▶ [Supplied material]:
★ ★ ★ ★ ★
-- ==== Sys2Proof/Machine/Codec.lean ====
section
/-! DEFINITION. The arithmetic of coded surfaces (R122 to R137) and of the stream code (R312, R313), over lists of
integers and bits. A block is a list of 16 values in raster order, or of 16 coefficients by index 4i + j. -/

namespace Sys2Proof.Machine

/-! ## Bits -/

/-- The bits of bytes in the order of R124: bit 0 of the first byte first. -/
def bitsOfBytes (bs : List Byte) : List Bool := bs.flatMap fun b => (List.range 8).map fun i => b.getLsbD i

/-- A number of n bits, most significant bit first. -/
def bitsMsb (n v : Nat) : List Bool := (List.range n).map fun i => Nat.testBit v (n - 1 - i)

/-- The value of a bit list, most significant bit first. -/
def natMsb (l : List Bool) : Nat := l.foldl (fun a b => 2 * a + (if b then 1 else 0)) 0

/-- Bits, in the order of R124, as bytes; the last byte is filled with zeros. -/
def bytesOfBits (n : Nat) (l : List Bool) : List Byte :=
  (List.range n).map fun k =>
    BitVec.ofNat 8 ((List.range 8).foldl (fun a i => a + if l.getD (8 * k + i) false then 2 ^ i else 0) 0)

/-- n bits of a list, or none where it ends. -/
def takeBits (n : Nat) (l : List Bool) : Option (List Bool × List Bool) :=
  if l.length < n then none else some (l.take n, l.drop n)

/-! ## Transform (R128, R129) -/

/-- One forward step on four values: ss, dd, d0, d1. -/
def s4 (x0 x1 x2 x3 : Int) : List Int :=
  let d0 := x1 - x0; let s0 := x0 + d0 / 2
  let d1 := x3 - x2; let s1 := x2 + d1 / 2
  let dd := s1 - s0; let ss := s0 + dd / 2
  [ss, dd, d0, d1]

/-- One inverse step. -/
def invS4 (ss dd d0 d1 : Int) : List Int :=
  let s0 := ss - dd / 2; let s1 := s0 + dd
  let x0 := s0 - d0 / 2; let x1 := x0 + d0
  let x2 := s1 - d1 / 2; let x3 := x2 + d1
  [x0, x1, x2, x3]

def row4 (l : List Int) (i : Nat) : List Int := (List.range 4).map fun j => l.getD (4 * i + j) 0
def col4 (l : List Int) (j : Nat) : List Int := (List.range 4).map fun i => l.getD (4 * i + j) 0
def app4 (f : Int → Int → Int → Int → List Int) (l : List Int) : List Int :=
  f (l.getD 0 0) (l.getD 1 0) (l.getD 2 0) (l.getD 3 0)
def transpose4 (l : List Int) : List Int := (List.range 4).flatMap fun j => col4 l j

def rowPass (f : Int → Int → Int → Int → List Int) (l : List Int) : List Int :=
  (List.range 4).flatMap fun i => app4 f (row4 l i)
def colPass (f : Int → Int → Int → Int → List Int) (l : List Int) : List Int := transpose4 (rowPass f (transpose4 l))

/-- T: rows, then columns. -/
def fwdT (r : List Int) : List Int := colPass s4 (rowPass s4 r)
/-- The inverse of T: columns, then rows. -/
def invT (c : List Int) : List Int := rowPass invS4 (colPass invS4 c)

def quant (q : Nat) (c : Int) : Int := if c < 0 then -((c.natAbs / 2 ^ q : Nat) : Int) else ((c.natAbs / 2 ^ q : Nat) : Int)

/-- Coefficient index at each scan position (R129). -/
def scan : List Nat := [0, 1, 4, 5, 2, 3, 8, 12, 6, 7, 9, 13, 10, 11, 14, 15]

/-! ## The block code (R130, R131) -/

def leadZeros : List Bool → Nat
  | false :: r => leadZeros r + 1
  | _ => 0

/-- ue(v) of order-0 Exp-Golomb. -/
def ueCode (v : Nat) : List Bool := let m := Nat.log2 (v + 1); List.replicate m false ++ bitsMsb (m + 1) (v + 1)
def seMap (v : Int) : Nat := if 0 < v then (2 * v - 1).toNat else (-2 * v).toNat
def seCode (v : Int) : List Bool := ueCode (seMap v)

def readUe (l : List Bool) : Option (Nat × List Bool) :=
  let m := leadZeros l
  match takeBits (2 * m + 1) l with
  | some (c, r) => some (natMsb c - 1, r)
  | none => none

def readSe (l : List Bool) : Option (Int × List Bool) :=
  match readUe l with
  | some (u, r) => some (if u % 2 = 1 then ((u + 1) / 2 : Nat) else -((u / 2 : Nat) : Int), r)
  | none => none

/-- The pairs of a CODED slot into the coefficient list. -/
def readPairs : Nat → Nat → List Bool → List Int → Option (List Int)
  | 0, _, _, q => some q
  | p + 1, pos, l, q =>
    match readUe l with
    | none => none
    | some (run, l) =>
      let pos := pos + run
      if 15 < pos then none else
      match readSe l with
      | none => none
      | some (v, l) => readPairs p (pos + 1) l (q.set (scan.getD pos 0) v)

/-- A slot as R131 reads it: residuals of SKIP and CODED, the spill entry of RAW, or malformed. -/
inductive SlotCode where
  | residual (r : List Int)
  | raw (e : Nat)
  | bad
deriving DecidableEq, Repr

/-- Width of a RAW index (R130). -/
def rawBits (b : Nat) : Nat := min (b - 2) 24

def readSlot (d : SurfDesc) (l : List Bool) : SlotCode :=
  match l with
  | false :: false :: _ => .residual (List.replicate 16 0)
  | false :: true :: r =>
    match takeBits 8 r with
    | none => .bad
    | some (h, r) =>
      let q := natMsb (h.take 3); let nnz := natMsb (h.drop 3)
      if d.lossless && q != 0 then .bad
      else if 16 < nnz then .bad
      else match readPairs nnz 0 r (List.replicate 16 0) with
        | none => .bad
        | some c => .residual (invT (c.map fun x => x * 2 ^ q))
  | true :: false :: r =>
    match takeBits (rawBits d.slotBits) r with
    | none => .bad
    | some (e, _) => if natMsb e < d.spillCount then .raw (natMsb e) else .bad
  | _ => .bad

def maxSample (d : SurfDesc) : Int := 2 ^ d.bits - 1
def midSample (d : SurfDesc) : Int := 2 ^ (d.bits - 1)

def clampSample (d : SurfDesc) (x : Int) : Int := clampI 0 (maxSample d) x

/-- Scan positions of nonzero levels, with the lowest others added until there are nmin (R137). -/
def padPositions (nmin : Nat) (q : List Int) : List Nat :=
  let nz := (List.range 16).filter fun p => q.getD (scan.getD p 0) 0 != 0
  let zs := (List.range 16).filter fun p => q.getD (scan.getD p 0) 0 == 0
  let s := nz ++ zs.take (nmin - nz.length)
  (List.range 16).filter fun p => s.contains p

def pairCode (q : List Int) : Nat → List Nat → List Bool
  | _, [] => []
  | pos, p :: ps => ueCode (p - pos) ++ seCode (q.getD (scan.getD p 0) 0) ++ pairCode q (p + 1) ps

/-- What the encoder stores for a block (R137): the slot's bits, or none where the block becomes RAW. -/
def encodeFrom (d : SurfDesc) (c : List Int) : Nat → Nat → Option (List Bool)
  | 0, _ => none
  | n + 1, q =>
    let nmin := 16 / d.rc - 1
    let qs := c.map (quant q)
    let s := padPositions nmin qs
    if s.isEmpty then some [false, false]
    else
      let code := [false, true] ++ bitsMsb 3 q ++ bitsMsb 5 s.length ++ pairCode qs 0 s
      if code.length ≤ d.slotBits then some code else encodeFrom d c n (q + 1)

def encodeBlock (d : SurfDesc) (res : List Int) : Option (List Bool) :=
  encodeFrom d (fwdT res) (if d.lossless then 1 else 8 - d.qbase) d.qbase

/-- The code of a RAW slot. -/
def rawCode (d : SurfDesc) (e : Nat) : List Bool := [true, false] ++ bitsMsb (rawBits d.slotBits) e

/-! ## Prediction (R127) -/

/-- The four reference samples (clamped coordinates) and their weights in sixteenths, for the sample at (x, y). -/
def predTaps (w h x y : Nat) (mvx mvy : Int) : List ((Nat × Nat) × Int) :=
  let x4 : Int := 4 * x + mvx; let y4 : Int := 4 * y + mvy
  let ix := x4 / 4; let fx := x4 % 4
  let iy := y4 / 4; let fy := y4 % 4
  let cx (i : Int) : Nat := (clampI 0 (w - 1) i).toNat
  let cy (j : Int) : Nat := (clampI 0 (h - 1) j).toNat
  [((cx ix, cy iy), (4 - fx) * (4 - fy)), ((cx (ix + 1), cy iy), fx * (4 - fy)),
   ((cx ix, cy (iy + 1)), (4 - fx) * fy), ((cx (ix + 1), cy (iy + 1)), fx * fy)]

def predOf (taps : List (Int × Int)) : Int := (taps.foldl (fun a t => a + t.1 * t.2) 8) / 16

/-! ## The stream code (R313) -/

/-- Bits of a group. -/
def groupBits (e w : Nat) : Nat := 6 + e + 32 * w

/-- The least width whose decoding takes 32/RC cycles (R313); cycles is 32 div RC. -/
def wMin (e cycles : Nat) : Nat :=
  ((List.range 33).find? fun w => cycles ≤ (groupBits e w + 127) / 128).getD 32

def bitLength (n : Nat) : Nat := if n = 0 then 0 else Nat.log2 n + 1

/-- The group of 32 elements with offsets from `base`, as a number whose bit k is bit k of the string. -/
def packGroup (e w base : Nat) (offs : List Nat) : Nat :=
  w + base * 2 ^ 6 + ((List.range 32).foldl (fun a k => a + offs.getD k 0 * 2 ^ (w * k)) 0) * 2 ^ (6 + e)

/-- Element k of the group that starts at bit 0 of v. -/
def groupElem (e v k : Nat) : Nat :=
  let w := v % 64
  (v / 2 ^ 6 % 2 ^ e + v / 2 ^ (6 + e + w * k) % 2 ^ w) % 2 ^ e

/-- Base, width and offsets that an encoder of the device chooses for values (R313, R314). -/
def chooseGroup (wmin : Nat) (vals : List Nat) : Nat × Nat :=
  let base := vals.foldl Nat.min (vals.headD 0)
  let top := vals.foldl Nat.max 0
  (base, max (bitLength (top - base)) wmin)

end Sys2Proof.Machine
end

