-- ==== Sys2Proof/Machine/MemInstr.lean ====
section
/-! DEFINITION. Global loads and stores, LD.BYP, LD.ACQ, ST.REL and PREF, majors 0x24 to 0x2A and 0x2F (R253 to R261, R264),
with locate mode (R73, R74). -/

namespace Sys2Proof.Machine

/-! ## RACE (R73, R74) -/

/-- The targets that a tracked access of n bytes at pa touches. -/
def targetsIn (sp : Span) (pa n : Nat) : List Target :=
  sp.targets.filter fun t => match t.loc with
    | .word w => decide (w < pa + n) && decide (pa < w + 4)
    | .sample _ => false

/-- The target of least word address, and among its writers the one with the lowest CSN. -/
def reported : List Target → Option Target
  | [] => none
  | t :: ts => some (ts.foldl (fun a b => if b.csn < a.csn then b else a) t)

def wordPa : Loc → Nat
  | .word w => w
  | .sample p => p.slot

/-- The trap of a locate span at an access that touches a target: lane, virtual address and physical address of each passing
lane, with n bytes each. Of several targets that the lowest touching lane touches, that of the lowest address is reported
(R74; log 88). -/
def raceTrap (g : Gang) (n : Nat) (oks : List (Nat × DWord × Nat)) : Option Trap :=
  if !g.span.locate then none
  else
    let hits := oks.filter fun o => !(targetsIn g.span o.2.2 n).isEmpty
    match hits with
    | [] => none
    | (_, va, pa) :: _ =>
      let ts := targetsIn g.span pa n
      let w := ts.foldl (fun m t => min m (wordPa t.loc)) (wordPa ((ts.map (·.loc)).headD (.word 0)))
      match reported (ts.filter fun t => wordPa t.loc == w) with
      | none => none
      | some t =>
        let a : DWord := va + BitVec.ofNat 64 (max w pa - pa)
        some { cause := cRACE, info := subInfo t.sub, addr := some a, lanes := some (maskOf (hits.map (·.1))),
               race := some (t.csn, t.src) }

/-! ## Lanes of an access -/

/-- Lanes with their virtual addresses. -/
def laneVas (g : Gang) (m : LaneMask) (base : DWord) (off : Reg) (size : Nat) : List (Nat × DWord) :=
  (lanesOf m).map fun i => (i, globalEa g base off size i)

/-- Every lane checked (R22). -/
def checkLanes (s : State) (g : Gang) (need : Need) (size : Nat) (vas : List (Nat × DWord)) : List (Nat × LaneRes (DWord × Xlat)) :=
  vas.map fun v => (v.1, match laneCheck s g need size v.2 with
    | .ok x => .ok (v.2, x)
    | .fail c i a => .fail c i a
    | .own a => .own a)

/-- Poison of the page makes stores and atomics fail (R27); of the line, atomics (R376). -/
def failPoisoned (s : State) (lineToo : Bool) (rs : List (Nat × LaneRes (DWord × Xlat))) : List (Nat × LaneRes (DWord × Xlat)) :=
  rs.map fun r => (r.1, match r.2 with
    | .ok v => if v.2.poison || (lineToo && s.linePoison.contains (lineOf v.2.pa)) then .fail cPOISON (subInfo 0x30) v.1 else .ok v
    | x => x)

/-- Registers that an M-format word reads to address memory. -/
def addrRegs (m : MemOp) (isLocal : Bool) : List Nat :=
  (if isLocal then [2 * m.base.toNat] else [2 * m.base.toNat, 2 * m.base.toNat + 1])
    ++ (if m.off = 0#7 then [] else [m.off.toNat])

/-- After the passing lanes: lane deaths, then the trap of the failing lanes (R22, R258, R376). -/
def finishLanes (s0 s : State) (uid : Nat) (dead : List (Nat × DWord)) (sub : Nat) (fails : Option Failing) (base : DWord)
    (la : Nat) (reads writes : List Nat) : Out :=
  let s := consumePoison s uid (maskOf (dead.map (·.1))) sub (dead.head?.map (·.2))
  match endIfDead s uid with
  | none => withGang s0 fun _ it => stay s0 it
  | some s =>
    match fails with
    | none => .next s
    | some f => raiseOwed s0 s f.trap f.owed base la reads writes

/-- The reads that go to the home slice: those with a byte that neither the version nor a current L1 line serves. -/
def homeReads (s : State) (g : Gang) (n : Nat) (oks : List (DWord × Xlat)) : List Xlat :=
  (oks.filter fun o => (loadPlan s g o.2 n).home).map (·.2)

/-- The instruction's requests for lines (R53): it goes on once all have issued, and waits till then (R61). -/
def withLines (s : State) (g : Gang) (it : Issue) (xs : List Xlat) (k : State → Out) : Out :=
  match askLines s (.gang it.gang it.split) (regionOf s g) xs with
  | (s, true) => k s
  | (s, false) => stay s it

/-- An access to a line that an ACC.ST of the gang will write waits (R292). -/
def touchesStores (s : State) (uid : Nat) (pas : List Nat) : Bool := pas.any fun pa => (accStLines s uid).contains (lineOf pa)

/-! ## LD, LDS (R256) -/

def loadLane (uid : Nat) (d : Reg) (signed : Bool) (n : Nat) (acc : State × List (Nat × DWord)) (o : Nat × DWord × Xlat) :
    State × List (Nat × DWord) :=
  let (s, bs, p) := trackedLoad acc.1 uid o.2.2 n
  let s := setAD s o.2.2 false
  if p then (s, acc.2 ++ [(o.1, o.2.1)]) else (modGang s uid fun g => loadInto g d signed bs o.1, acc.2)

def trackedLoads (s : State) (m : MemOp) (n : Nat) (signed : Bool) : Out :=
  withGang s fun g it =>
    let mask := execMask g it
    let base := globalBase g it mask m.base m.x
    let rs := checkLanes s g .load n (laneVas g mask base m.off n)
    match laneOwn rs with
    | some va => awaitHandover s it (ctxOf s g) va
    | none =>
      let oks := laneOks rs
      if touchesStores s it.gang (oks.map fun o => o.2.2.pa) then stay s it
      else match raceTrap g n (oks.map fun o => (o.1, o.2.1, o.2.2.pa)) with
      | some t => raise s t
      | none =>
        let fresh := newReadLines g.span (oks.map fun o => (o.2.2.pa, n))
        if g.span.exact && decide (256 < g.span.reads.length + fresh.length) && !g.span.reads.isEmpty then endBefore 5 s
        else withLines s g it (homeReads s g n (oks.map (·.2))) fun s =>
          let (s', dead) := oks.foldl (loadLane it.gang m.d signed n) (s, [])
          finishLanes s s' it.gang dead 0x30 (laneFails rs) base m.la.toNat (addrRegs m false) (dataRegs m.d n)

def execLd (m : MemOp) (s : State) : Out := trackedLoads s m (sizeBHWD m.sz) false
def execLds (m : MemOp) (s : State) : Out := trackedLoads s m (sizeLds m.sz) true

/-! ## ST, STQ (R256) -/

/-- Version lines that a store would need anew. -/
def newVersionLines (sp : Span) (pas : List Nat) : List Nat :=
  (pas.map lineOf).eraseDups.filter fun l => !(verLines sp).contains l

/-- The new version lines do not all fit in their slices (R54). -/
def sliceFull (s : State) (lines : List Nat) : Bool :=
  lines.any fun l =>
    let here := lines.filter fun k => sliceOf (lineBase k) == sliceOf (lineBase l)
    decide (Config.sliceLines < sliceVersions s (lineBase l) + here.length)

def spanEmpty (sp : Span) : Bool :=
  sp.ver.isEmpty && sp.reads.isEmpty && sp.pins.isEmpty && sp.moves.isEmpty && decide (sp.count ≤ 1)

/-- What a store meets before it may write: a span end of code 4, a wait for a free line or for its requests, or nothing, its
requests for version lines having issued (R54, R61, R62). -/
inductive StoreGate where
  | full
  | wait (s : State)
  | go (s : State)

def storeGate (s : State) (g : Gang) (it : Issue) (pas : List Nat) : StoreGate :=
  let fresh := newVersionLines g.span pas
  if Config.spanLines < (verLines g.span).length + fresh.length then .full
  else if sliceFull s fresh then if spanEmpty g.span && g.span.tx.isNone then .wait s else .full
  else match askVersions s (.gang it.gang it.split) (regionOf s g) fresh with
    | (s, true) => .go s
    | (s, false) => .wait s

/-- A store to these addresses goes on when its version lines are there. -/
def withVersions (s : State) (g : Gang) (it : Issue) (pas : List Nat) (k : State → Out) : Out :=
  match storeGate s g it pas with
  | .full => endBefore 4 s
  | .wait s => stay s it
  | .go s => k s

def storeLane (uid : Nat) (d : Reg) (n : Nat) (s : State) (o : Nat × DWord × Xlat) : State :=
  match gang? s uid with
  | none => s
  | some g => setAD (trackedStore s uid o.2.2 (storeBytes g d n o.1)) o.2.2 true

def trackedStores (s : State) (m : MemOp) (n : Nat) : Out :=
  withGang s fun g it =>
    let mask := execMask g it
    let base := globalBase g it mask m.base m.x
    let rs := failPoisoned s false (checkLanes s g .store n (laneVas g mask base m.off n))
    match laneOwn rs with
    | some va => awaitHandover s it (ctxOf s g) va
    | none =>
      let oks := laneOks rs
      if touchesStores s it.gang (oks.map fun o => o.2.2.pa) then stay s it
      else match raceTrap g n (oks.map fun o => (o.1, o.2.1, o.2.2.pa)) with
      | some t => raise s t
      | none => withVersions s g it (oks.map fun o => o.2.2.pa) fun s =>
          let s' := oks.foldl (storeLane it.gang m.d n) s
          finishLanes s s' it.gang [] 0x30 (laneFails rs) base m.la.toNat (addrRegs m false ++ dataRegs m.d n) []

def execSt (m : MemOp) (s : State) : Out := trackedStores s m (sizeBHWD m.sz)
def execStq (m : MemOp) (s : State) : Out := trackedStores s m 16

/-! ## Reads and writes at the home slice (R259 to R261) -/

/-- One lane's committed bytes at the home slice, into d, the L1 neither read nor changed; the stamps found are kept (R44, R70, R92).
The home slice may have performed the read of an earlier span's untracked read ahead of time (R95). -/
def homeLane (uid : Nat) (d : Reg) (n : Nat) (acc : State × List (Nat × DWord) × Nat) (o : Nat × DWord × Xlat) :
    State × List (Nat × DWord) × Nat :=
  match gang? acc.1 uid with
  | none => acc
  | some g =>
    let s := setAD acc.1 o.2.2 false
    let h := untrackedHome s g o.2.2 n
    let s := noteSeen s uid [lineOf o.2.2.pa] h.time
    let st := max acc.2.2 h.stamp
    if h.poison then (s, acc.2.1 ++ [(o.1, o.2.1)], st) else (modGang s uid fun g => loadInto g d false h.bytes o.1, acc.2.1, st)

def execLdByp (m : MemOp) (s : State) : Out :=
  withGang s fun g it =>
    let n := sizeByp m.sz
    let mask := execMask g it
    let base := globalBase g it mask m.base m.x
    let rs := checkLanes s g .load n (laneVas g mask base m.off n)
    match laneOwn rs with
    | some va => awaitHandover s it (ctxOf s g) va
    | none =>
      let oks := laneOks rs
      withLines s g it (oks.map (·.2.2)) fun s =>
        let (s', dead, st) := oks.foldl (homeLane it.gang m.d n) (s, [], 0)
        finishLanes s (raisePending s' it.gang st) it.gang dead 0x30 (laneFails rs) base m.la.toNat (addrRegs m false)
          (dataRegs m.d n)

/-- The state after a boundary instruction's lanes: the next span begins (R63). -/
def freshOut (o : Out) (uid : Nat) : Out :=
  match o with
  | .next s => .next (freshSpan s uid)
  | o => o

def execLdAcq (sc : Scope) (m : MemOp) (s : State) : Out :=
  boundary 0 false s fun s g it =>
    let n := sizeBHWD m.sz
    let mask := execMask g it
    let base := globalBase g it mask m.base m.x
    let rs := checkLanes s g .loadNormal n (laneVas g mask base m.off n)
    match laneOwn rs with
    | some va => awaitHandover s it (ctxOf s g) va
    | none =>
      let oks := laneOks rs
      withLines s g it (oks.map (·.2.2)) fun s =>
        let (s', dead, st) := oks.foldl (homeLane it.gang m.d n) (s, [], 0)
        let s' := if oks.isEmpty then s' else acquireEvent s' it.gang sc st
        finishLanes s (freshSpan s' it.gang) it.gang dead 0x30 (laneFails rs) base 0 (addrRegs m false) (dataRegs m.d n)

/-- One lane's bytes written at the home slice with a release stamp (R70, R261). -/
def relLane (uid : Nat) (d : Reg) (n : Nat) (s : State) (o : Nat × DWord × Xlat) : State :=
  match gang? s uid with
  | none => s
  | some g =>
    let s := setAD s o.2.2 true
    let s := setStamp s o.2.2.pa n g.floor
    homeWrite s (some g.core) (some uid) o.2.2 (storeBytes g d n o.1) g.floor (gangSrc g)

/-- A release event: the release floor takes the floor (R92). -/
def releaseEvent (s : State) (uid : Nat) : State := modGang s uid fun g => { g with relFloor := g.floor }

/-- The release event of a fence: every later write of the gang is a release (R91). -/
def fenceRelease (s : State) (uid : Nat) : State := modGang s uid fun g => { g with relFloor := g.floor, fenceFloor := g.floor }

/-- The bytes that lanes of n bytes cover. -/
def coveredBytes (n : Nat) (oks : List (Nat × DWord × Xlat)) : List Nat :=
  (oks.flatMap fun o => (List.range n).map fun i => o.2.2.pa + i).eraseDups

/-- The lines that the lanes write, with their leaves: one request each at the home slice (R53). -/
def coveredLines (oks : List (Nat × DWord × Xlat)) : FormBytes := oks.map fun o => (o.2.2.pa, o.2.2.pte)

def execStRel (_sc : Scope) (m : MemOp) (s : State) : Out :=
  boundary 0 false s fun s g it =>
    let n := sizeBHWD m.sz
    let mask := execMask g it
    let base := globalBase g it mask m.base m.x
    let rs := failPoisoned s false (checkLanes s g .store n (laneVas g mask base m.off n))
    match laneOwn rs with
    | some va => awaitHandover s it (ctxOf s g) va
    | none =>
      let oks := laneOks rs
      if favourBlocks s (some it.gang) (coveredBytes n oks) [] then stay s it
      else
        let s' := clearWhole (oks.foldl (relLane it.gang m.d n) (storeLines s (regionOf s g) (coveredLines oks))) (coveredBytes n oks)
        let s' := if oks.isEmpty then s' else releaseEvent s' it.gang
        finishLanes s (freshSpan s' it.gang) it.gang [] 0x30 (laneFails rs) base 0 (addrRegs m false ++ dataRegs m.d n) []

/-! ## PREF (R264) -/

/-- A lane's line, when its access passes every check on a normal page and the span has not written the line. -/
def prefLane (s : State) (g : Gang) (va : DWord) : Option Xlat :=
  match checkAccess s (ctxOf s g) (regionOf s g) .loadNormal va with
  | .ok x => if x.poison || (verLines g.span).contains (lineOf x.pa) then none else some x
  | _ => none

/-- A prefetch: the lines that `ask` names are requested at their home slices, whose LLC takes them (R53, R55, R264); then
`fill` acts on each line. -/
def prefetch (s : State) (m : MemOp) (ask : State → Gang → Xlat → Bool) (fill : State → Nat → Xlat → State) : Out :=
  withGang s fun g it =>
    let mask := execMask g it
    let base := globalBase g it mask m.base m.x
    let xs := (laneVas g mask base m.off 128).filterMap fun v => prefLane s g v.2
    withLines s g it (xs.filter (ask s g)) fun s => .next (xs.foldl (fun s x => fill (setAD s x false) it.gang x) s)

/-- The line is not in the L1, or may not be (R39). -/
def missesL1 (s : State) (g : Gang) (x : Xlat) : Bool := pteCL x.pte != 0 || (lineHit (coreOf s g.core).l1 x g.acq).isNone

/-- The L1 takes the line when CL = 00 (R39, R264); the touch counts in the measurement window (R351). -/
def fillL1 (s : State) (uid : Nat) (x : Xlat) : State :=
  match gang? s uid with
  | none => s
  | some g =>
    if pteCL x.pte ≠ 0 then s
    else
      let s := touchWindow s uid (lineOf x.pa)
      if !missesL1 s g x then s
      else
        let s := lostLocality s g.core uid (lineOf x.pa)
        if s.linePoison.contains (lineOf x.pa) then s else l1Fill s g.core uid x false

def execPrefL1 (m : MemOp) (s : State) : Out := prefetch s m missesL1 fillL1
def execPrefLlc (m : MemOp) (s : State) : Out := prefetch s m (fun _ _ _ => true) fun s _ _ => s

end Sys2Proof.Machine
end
★ ★ ★ ★ ★
▶ [Work request]:
The lines above from the one containing "(base, max (bitLength (top - base)) wmin)" through the one containing "of each passing" are to be set down exactly, and no others.

▶ [Answer box]:
  (base, max (bitLength (top - base)) wmin)

end Sys2Proof.Machine
end

-- ==== Sys2Proof/Machine/MemInstr.lean ====
section
/-! DEFINITION. Global loads and stores, LD.BYP, LD.ACQ, ST.REL and PREF, majors 0x24 to 0x2A and 0x2F (R253 to R261, R264),
with locate mode (R73, R74). -/

namespace Sys2Proof.Machine

/-! ## RACE (R73, R74) -/

/-- The targets that a tracked access of n bytes at pa touches. -/
def targetsIn (sp : Span) (pa n : Nat) : List Target :=
  sp.targets.filter fun t => match t.loc with
    | .word w => decide (w < pa + n) && decide (pa < w + 4)
    | .sample _ => false

/-- The target of least word address, and among its writers the one with the lowest CSN. -/
def reported : List Target → Option Target
  | [] => none
  | t :: ts => some (ts.foldl (fun a b => if b.csn < a.csn then b else a) t)

def wordPa : Loc → Nat
  | .word w => w
  | .sample p => p.slot

/-- The trap of a locate span at an access that touches a target: lane, virtual address and physical address of each passing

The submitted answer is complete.